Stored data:
★ ★ ★ ★ ★ ★ ★
/-- What a slot's fault makes of its core: the context is reset, FAULT and FAULT_PC say what and where, and firmware goes on at FW_FAULT
(R226-R228). -/
def faulted (s : State) (p kind : Nat) (t : State) : Prop :=
  (core t p).fault = kind * 2 ^ 28 + b2n (core s p).prog * 2 ^ 26 + (if kind = 7 then 0x0104 else 0x010A) ∧
  (core t p).faultPc = slotPc (core s p) ∧ (core t p).pc = (core s p).fwFault ∧ (core t p).prog = false ∧ (core t p).ds = [] ∧
  (core t p).rs = [] ∧ (core t p).bs = [] ∧ (core t p).bnk = 0 ∧ (core t p).stores = [] ∧ (core t p).loads = [] ∧
  (core t p).closed = true ∧ (core t p).st = .run

/-! ### The instructions of R203 that work on the data stack alone -/

/-- The instructions of one operand `a` (R203). -/
def oneOperand : List ((Nat → Instr) × (W32 → W32)) :=
  [(.opNeg, fun a => -a), (.opNot, fun a => ~~~a), (.opInc, fun a => a + 1), (.opDec, fun a => a - 1),
   (.opZeq, fun a => if a = 0 then 0xFFFFFFFF else 0),
   (.opBswap, fun a => a.extractLsb' 0 8 ++ a.extractLsb' 8 8 ++ a.extractLsb' 16 8 ++ a.extractLsb' 24 8),
   (.opClz, fun a => if a = 0 then 32 else BitVec.ofNat 32 (31 - Nat.log2 a.toNat)),
   (.opPopc, fun a => BitVec.ofNat 32 ((List.range 32).filter fun i => a.getLsbD i).length)]

/-- The instructions of two operands, `a` below `b`, with their cycles; the results, top first (R203). -/
def twoOperands : List ((Nat → Instr) × Nat × (W32 → W32 → List W32)) :=
  [(.opAdd, 1, fun a b => [a + b]), (.opSub, 1, fun a b => [a - b]), (.opMul, 3, fun a b => [a * b]),
   (.opUmul, 3, fun a b => [BitVec.ofNat 32 (a.toNat * b.toNat / 2 ^ 32), BitVec.ofNat 32 (a.toNat * b.toNat)]),
   (.opAnd, 1, fun a b => [a &&& b]), (.opOr, 1, fun a b => [a ||| b]), (.opXor, 1, fun a b => [a ^^^ b]),
   (.opShl, 1, fun a n => [a <<< (n.toNat % 32)]), (.opShr, 1, fun a n => [a >>> (n.toNat % 32)]),
   (.opSar, 1, fun a n => [a.sshiftRight (n.toNat % 32)]), (.opRol, 1, fun a n => [a.rotateLeft (n.toNat % 32)]),
   (.opEq, 1, fun a b => [if a = b then 0xFFFFFFFF else 0]), (.opLtu, 1, fun a b => [if a.toNat < b.toNat then 0xFFFFFFFF else 0]),
   (.opLts, 1, fun a b => [if a.toInt < b.toInt then 0xFFFFFFFF else 0]),
   (.opExtb, 1, fun a n => [(a >>> (8 * (n.toNat % 4))) &&& 0xFF#32])]

/-- The instructions of three operands `a`, `b`, `c`, `c` on top; the results, top first (R203). -/
def threeOperands : List ((Nat → Instr) × (W32 → W32 → W32 → List W32)) :=
  [(.opAddc, fun a b c => [BitVec.ofNat 32 ((a.toNat + b.toNat + c.toNat % 2) / 2 ^ 32), BitVec.ofNat 32 (a.toNat + b.toNat + c.toNat % 2)]),
   (.opSubb, fun a b c => [if a.toNat < b.toNat + c.toNat % 2 then 1 else 0, a - b - BitVec.ofNat 32 (c.toNat % 2)]),
   (.opSel, fun a b f => [if f ≠ 0 then a else b]),
   (.opInsb, fun a b n => [(a &&& ~~~((0xFF#32) <<< (8 * (n.toNat % 4)))) ||| ((b &&& 0xFF#32) <<< (8 * (n.toNat % 4)))])]

/-- The data-stack instructions that take and leave entries alone: how many they take, top first, and what they leave (R203). -/
def stackOps : List ((Nat → Instr) × List W32 × List W32) → Prop := fun l =>
  ∀ e ∈ l, ∀ (s : State) (p : Nat) (r : List W32), slotReady s p (e.2.1 ++ r) → (e.2.1 ++ r).length ≤ 976 →
    (e.2.2 ++ r).length ≤ 976 → ∃ t, exec (e.1 p) s = .next t ∧ slotTo s p 1 { begun s p 1 with ds := e.2.2 ++ r } t

/-- The target of a branch with offset `o`: from the byte after the slot, modulo 2^32 (R207). -/
abbrev branchTarget (c : Core) (o : W32) : Nat := (c.pc + o.toNat) % 2 ^ 32

/-- Loads by a short address through BNK, with their size and opcode (R198). -/
def bankLoads : List ((Nat → Instr) × Nat × Nat) := [(.opLd, 4, 0x50), (.opLdb, 1, 0x52)]
/-- Loads by a full address (R198). -/
def fullLoads : List ((Nat → Instr) × Nat) := [(.opLdl, 4), (.opLdlb, 1)]
/-- Loads through a stream pointer (R208). -/
def streamLoads : List ((Nat → Instr) × Nat) := [(.opLds, 4), (.opLdsb, 1)]

/-- Extra cycles of a load by its region (R200). -/
abbrev loadExtra (a : Nat) : Nat := if a < 0x10000 then 0 else if a < 0x20000000 then 8 else if a < 0x80000000 then 22 else 60

/-- What a load of `n` bytes at address `a` does to its core as `c`: a pending load, its value read now when the address is internal. -/
def loads (s : State) (p a n : Nat) (c : Core) (t : State) : Prop :=
  slotTo s p 1 { c with loads := c.loads ++
    [⟨c.ds.length - 1, if a < 0x80000000 then some (leNat (coreRead s p a n)) else none, n, loadExtra a, 0,
      if a < 0x80000000 then [] else hostOver c (aperture c a n)⟩] } t ∧
  (0x80000000 ≤ a → ∀ x, aperture c a n = [x] → ∀ o ∈ readsOf s c.func x.1 x.2, o ∈ t.out)

/-- The outcome of a load at address `a`: loaded, held back by a strict region (R289), misaligned, or refused. -/
def loadOutcome (s : State) (i : Instr) (p a n : Nat) (c : Core) : Prop :=
  (¬ (n = 4 ∧ a % 4 ≠ 0) → coreRefusal s p .read a n = none → s.dbg.inj = none → (0x80000000 ≤ a → strictWaits s c a n = false) →
    ∃ t, exec i s = .next t ∧ loads s p a n c t) ∧
  (¬ (n = 4 ∧ a % 4 ≠ 0) → coreRefusal s p .read a n = none → 0x80000000 ≤ a → strictWaits s c a n = true → exec i s = .next (slotWaits p s)) ∧
  (n = 4 → a % 4 ≠ 0 → ∃ t, exec i s = .next t ∧ faulted s p 6 t) ∧
  ∀ v, ¬ (n = 4 ∧ a % 4 ≠ 0) → coreRefusal s p .read a n = some v → ∃ t, exec i s = .next t ∧ faulted s p 7 t

/-- Stores by a short address through BNK, with their size and opcode (R198). -/
def bankStores : List ((Nat → Instr) × Nat × Nat) := [(.opSt, 4, 0x51), (.opStb, 1, 0x53)]
/-- Stores by a full address (R198). -/
def fullStores : List ((Nat → Instr) × Nat) := [(.opStl, 4), (.opStlb, 1)]
/-- Stores through a stream pointer (R208). -/
def streamStores : List ((Nat → Instr) × Nat) := [(.opSts, 4), (.opStsb, 1)]

/-- A word or block store is misaligned (R198, R210). -/
abbrev misaligned (n a : Nat) : Prop := (n = 4 ∧ a % 4 ≠ 0) ∨ (n = 16 ∧ a % 16 ≠ 0)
★ ★ ★ ★ ★ ★ ★
Among the lines above, count those containing "pointer" and give only that count.

(EXERCISE RESULT):
2